December 26, 2024
Should You Cut Them Off?
Should you cut them off? Ending a relationship with a bad friend, bad lover or bad family member is extremely difficult, but I'm here to give you the courage and confidence to move forward without them.
These words are heavy, and I’m writing for the people who’ve already spent months delaying the inevitable.
You’ve spent months ignoring the truth.
You’ve spent months enduring the hurt.
Sometimes you need to end things because sometimes people don’t listen.
Sometimes you need to end things because people aren’t capable of getting better.
Sometimes there’s a history of mistreatment or manipulation which leaves you feeling trapped or unable to make positive life changes - this is the worst kind of relationship: chronic conflict, perpetual unsafety, week after week of disrespectful interactions.
No matter the truth of your bad situation, it’s very difficult to consider cutting somebody off unless you know you’ll be able to get out without getting sucked back into unconscious dynamics, trauma bonds or otherwise being plagued and pestered by their lingering presence - you can mute their messages, but you can’t mute their presence in your psyche.
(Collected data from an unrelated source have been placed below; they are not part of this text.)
/-- Rails (R433), PMBus (R437, R438), power estimates (R439, rounding of log 41) and process monitors (R440). -/
def Obligations.RailsAndRegulatorsAreFollowed : Prop :=
  (∀ (m : Nat) (s : State), m < 24 → monitorRail m ∈ s.pwr.inRange → s.dev.state ≠ .off →
    ∃ t, exec (.railOutOfRange m) s = .next t ∧ monitorRail m ∉ t.pwr.inRange) ∧
  (∀ (m : Nat) (s : State), m < 24 → monitorRail m ∉ s.pwr.inRange → s.dev.state ≠ .off →
    ∃ t, exec (.railInRange m) s = .next t ∧ monitorRail m ∈ t.pwr.inRange ∧
      (s.railReports (monitorRail m) → t.hold 0x13 = (s.hold 0x13).post 0x13 0x02 m)) ∧
  (∀ (e vout iout temp status : Nat) (modeOk : Bool) (s : State), s.mgmtRuns → e ∈ s.regEntries →
    ∃ t, exec (.pmbusPoll e true modeOk vout iout temp status) s = .next t ∧
      t.pwr.reading e = ⟨vout, iout, temp, status⟩) ∧
  (∀ (e vout iout temp status : Nat) (modeOk : Bool) (s : State), s.mgmtRuns → e ∈ s.regEntries →
    ∃ t, exec (.pmbusPoll e false modeOk vout iout temp status) s = .next t ∧
      t.hold 0x13 = (s.hold 0x13).post 0x13 0x03 (4096 * (e - 1) + 0xFFFF % 4096)) ∧
  (∀ (l : List (Nat × Option Nat)) (e w : Nat) (s : State), s.mgmtRuns → e ∈ s.regEntries →
    l.find? (fun x => x.1 = e) = some (e, some w) →
    ∃ t, exec (.pmbAlert l) s = .next t ∧ (t.pwr.reading e).status = w) ∧
  (∀ (src : Source) (mv : Nat) (s : State), s.admits src 0x2002 1 3 (leBytes 2 mv) true true → s.setpointMoves = false →
    ∃ t, exec (.vcoreSetpointWrite src mv) s = .next t ∧ t.rd 0x2002 1 = mv % 2 ^ 16 ∧ t.saidOk src) ∧
  (∀ s : State, s.mgmtRuns → s.setpointMoves →
    ∃ t, exec .vcoreSetpointStep s = .next t ∧ t.pwr.setNow = stepToward s.pwr.setNow (s.rd 0x2002 1) ∧
      t.pwr.setNow ≤ s.pwr.setNow + 5 ∧ s.pwr.setNow ≤ t.pwr.setNow + 5) ∧
  (∀ (mv2 mv4 : Nat) (toggles : List (Nat × Nat)) (s : State), s.mgmtRuns →
    ∃ t, exec (.powerEstimate mv2 mv4 toggles) s = .next t ∧
      ∀ p x, p < 32 → s.panelTemp p = some x →
        t.rd 0x2003 p = min maxU32 (s.rawPower p (if p < 16 then mv2 else mv4)
          (min 65536 (Tab.look (fun _ => 0) toggles p)) x * s.rd 0x2004 3 / 1024)) ∧
  (∀ s : State, s.mgmtRuns → ∃ t, exec .powerCalibration s = .next t ∧ t.rd 0x2004 3 = s.ratio) ∧
  (∀ s : State, s.mgmtRuns → s.pwr.highNoted = false → 1000 * s.rd 0x2004 2 < s.rd 0x2004 1 →
    ∃ t, exec .powerHighConfirm s = .next t ∧ t.pwr.highNoted = true ∧
      t.hold 0x13 = (s.hold 0x13).post 0x13 0x04 (s.rd 0x2004 1 / 1000)) ∧
  (∀ (mv2 mv4 n khz : Nat) (l : List (Nat × Nat)) (s : State), s.mgmtRuns → n < 64 →
    ∃ t, exec (.processMonitorRead mv2 mv4 (l ++ [(n, khz)])) s = .next t ∧ t.rd 0x2005 n = khz % 2 ^ 32)

/-- Clocks (R441–R445), the management core's base channel (R137, R140) and its Ethernet link (R373). -/
def Obligations.ClocksStartLoseAndTakeLock : Prop :=
  (∀ (n : Nat) (s : State), ∃ t, exec (.clockDomainStart n) s = .next t ∧ (n ∈ t.pwr.clkUp ↔ s.clockNeeded n)) ∧
  (∀ (n : Nat) (s : State), 3 ≤ n → s.clockNeeded n → n ∈ s.pwr.clkUp → n ∉ s.clkLost → s.pwr.refLost = false →
    ∃ t, exec (.pllUnlock n) s = .next t ∧ n ∈ t.clkLost ∧ t.hold 0x14 = (s.hold 0x14).post 0x14 0x03 n) ∧
  (∀ (n : Nat) (s : State), n ∈ s.clkLost → ¬(7 ≤ n ∧ n - 7 ∈ s.pwr.relock) →
    ∃ t, exec (.pllRelock n) s = .next t ∧ n ∉ t.clkLost) ∧
  (∀ s : State, s.mgmtRuns → s.pwr.refLost = false →
    ∃ t, exec .refLoss s = .next t ∧ t.pwr.refLost = true ∧ t.rd 0x2102 2 = satAdd maxU32 (s.rd 0x2102 2) 1 ∧
      t.hold 0x14 = (s.hold 0x14).post 0x14 0x01 0) ∧
  (∀ s : State, s.mgmtRuns → s.pwr.refLost →
    ∃ t, exec .refRestored s = .next t ∧ t.pwr.refLost = false ∧ t.hold 0x14 = (s.hold 0x14).post 0x14 0x02 0) ∧
  (∀ (src : Source) (n khz : Nat) (s : State), n < 8 →
    s.admits src 0x2100 n 4 (leBytes 4 khz) true (khz % 2 ^ 32 ≤ Config.maxFclkKhz) →
    s.selects n .test = false → s.selects n .running = false →
    ∃ t, exec (.fclkFreqWrite src n khz) s = .next t ∧ t.rd 0x2100 n = khz % 2 ^ 32 ∧ t.saidOk src) ∧
  (∀ (n : Nat) (s : State), n ∈ s.pwr.relock →
    ∃ t, exec (.fclkRelockDone n) s = .next t ∧ n ∉ t.pwr.relock ∧ 7 + n ∉ t.clkLost) ∧
  (∀ s : State, s.dev.state ≠ .off → (List.range 16).filterMap s.sensor ≠ [] →
    ∃ t, exec .aonRetrim s = .next t ∧ t.pwr.aonTrim = trimWord (((List.range 16).filterMap s.sensor).sum /
      (((List.range 16).filterMap s.sensor).length : Int)) ∧ t.dev.aonTime = s.dev.aonTime) ∧
  (∀ (n : Nat) (s : State), 3 ≤ n → s.clockNeeded n → n ∈ s.pwr.clkUp → s.pllMoved n →
    ∃ t, exec (.pllRecalibration n) s = .next t ∧ t.rd 0x2102 1 = satAdd maxU32 (s.rd 0x2102 1) 1 ∧ t.pllMoved n = false) ∧
  (∀ (up : Bool) (speed : Nat) (s : State), s.clockNeeded 25 → speed < 3 →
    ∃ t, exec (.ethLinkChange up speed) s = .next t ∧ t.rd 0x1100 0x0A = flag up + 2 * speed) ∧
  (∀ (addr be data : Nat) (s : State), s.fwRuns → s.sec.dead = false → s.pins.halted = false →
    s.goes (s.bankOpen 0x43 (bankOf addr)) 0x43 →
    (∃ t, exec (.mgmtBaseChannelAccess 2 addr be data) s = .next t ∧
      t.out.getLast? = some (.coreData (s.tierWrite 0x43 addr be data).1 0)) ∧
    (∃ t, exec (.mgmtBaseChannelAccess 3 addr be data) s = .next t ∧
      t.out.getLast? = some (.coreData (s.tierWriteRow 0x43 (bankOf addr) (rowOf addr) data).1 0)) ∧
    ((s.tierRead 0x43 addr 1).status < 3 →
      ∃ t, exec (.mgmtBaseChannelAccess 0 addr be data) s = .next t ∧
        t.out.getLast? = some (.coreData (s.tierRead 0x43 addr 1).status (s.tierRead 0x43 addr 1).data)) ∧
    (3 ≤ (s.tierRead 0x43 addr 1).status →
      ∃ t, exec (.mgmtBaseChannelAccess 0 addr be data) s = .next t ∧ t.sec.trap = true) ∧
    ((s.tierRead 0x43 (addr / 8 * 8) 8).status < 3 →
      ∃ t, exec (.mgmtBaseChannelAccess 1 addr be data) s = .next t ∧
        t.out.getLast? = some (.coreData (s.tierRead 0x43 (addr / 8 * 8) 8).status (s.tierRead 0x43 (addr / 8 * 8) 8).data))) ∧
  (∀ (kind addr be data : Nat) (s : State), s.fwRuns → s.sec.dead = false → s.pins.halted = false →
    s.goes (s.bankOpen 0x43 (bankOf addr)) 0x43 = false →
    exec (.mgmtBaseChannelAccess kind addr be data) s =
      .next { s with stalled := s.stalled ++ [(0x43, .mgmtBaseChannelAccess kind addr be data)] })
You’ve got too much history, too many threads, and it won’t be easy to untangle the mess you’ve made together… but that doesn’t mean you shouldn’t make an effort to pause and reflect on the health of your relationship for 2025 and beyond.
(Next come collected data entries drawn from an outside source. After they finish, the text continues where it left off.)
-- ==== Sys2Proof/Laws/State.lean ====
section
/-! SUPPORT. What each named update leaves as it was, one lemma per field, and what it writes. -/

namespace Sys2Proof.Machine

@[simp] theorem State.wr_jrn (s : State) (idx sub v : Nat) : (s.wr idx sub v).jrn = s.jrn := rfl
@[simp] theorem State.wr_panels (s : State) (idx sub v : Nat) : (s.wr idx sub v).panels = s.panels := rfl
@[simp] theorem State.wr_arrivals (s : State) (idx sub v : Nat) : (s.wr idx sub v).arrivals = s.arrivals := rfl
@[simp] theorem State.wr_links (s : State) (idx sub v : Nat) : (s.wr idx sub v).links = s.links := rfl
@[simp] theorem State.wr_mem (s : State) (idx sub v : Nat) : (s.wr idx sub v).mem = s.mem := rfl
@[simp] theorem State.wr_qm (s : State) (idx sub v : Nat) : (s.wr idx sub v).qm = s.qm := rfl
@[simp] theorem State.wr_throttle (s : State) (idx sub v : Nat) : (s.wr idx sub v).throttle = s.throttle := rfl
@[simp] theorem State.wr_clkLost (s : State) (idx sub v : Nat) : (s.wr idx sub v).clkLost = s.clkLost := rfl
@[simp] theorem State.wr_memKept (s : State) (idx sub v : Nat) : (s.wr idx sub v).memKept = s.memKept := rfl
@[simp] theorem State.wr_lifecycle (s : State) (idx sub v : Nat) : (s.wr idx sub v).lifecycle = s.lifecycle := rfl
@[simp] theorem State.wr_warmRuns (s : State) (idx sub v : Nat) : (s.wr idx sub v).warmRuns = s.warmRuns := rfl
@[simp] theorem State.wr_ddr (s : State) (idx sub v : Nat) : (s.wr idx sub v).ddr = s.ddr := rfl
@[simp] theorem State.wr_dir (s : State) (idx sub v : Nat) : (s.wr idx sub v).dir = s.dir := rfl
@[simp] theorem State.wr_lanes (s : State) (idx sub v : Nat) : (s.wr idx sub v).lanes = s.lanes := rfl
@[simp] theorem State.wr_testLanes (s : State) (idx sub v : Nat) : (s.wr idx sub v).testLanes = s.testLanes := rfl
@[simp] theorem State.wr_bootFn (s : State) (idx sub v : Nat) : (s.wr idx sub v).bootFn = s.bootFn := rfl
@[simp] theorem State.wr_ld (s : State) (idx sub v : Nat) : (s.wr idx sub v).ld = s.ld := rfl
@[simp] theorem State.wr_st (s : State) (idx sub v : Nat) : (s.wr idx sub v).st = s.st := rfl
@[simp] theorem State.wr_shims (s : State) (idx sub v : Nat) : (s.wr idx sub v).shims = s.shims := rfl
@[simp] theorem State.wr_cfg (s : State) (idx sub v : Nat) : (s.wr idx sub v).cfg = s.cfg := rfl
@[simp] theorem State.wr_hdm (s : State) (idx sub v : Nat) : (s.wr idx sub v).hdm = s.hdm := rfl
@[simp] theorem State.wr_ras (s : State) (idx sub v : Nat) : (s.wr idx sub v).ras = s.ras := rfl
@[simp] theorem State.wr_block (s : State) (idx sub v : Nat) : (s.wr idx sub v).block = s.block := rfl
@[simp] theorem State.wr_errLog (s : State) (idx sub v : Nat) : (s.wr idx sub v).errLog = s.errLog := rfl
@[simp] theorem State.wr_ideKeys (s : State) (idx sub v : Nat) : (s.wr idx sub v).ideKeys = s.ideKeys := rfl
@[simp] theorem State.wr_bsKeys (s : State) (idx sub v : Nat) : (s.wr idx sub v).bsKeys = s.bsKeys := rfl
@[simp] theorem State.wr_th (s : State) (idx sub v : Nat) : (s.wr idx sub v).th = s.th := rfl
@[simp] theorem State.wr_stop (s : State) (idx sub v : Nat) : (s.wr idx sub v).stop = s.stop := rfl
@[simp] theorem State.wr_nv (s : State) (idx sub v : Nat) : (s.wr idx sub v).nv = s.nv := rfl
@[simp] theorem State.wr_wear (s : State) (idx sub v : Nat) : (s.wr idx sub v).wear = s.wear := rfl
@[simp] theorem State.wr_sec (s : State) (idx sub v : Nat) : (s.wr idx sub v).sec = s.sec := rfl
@[simp] theorem State.wr_pwr (s : State) (idx sub v : Nat) : (s.wr idx sub v).pwr = s.pwr := rfl
@[simp] theorem State.wr_pins (s : State) (idx sub v : Nat) : (s.wr idx sub v).pins = s.pins := rfl
@[simp] theorem State.wr_sal (s : State) (idx sub v : Nat) : (s.wr idx sub v).sal = s.sal := rfl
@[simp] theorem State.wr_pub (s : State) (idx sub v : Nat) : (s.wr idx sub v).pub = s.pub := rfl
@[simp] theorem State.wr_freeCount (s : State) (idx sub v : Nat) : (s.wr idx sub v).freeCount = s.freeCount := rfl
@[simp] theorem State.wr_out (s : State) (idx sub v : Nat) : (s.wr idx sub v).out = s.out := rfl
@[simp] theorem State.wr_stalled (s : State) (idx sub v : Nat) : (s.wr idx sub v).stalled = s.stalled := rfl
@[simp] theorem State.wr_pending (s : State) (idx sub v : Nat) : (s.wr idx sub v).pending = s.pending := rfl
@[simp] theorem State.wr_dev_state (s : State) (idx sub v : Nat) : (s.wr idx sub v).dev.state = s.dev.state := rfl
@[simp] theorem State.wr_dev_stopAsserted (s : State) (idx sub v : Nat) : (s.wr idx sub v).dev.stopAsserted = s.dev.stopAsserted := rfl
@[simp] theorem State.wr_dev_aonTime (s : State) (idx sub v : Nat) : (s.wr idx sub v).dev.aonTime = s.dev.aonTime := rfl
@[simp] theorem State.wr_dev_evtLog (s : State) (idx sub v : Nat) : (s.wr idx sub v).dev.evtLog = s.dev.evtLog := rfl
@[simp] theorem State.wr_dev_evtCount (s : State) (idx sub v : Nat) : (s.wr idx sub v).dev.evtCount = s.dev.evtCount := rfl
@[simp] theorem State.wr_dev_evtHolds (s : State) (idx sub v : Nat) : (s.wr idx sub v).dev.evtHolds = s.dev.evtHolds := rfl
@[simp] theorem State.wr_dev_evtLost (s : State) (idx sub v : Nat) : (s.wr idx sub v).dev.evtLost = s.dev.evtLost := rfl
@[simp] theorem State.wr_dev_held (s : State) (idx sub v : Nat) : (s.wr idx sub v).dev.held = s.dev.held := rfl
@[simp] theorem State.wr_dev_resetLow (s : State) (idx sub v : Nat) : (s.wr idx sub v).dev.resetLow = s.dev.resetLow := rfl
@[simp] theorem State.wr_dev_resetDue (s : State) (idx sub v : Nat) : (s.wr idx sub v).dev.resetDue = s.dev.resetDue := rfl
Practically speaking, if you’re attempting to initiate and maintain a permanent boundary, then I want you to remember that the breakup process is likely to be far more messy than simply telling people what you do or do not want to happen and expecting them to respectfully follow your wishes - most people don’t listen, they usually stay the same, and sometimes they get worse.
The truth is brutal, but you shouldn’t expect the other person to magically enter into their best behaviour during the breakup.
My best, most practical advice for anybody who is thinking about creating permanent relationship boundaries is to systematically withdraw your projections and scattered energetic investments.
Let the dream die, and start focusing your energy on improving your self esteem and self respect as your enduring, and top priority.
Get your finances and practical affairs in order, but don’t rush into the difficult conversation if you need time to prepare.
You can pull off this transition, and you’ll need skill and faith to get through to the other side.
Genuine self love and self respect are a life-changing inner work, and I want you to feel like you care enough about yourself to do the difficult boundary building and prioritise your own best intentions for 2025.
This won’t be a quick process - it will take months to maintain the healthy distance and put yourself back together - but I’m writing these words to encourage the people who’ve forgotten the feeling of safety and empowerment in their relationship.
Check the comments for support.
Share your story.
We got this.
Jordan
P.S. If you’re not going to end it, then fix it.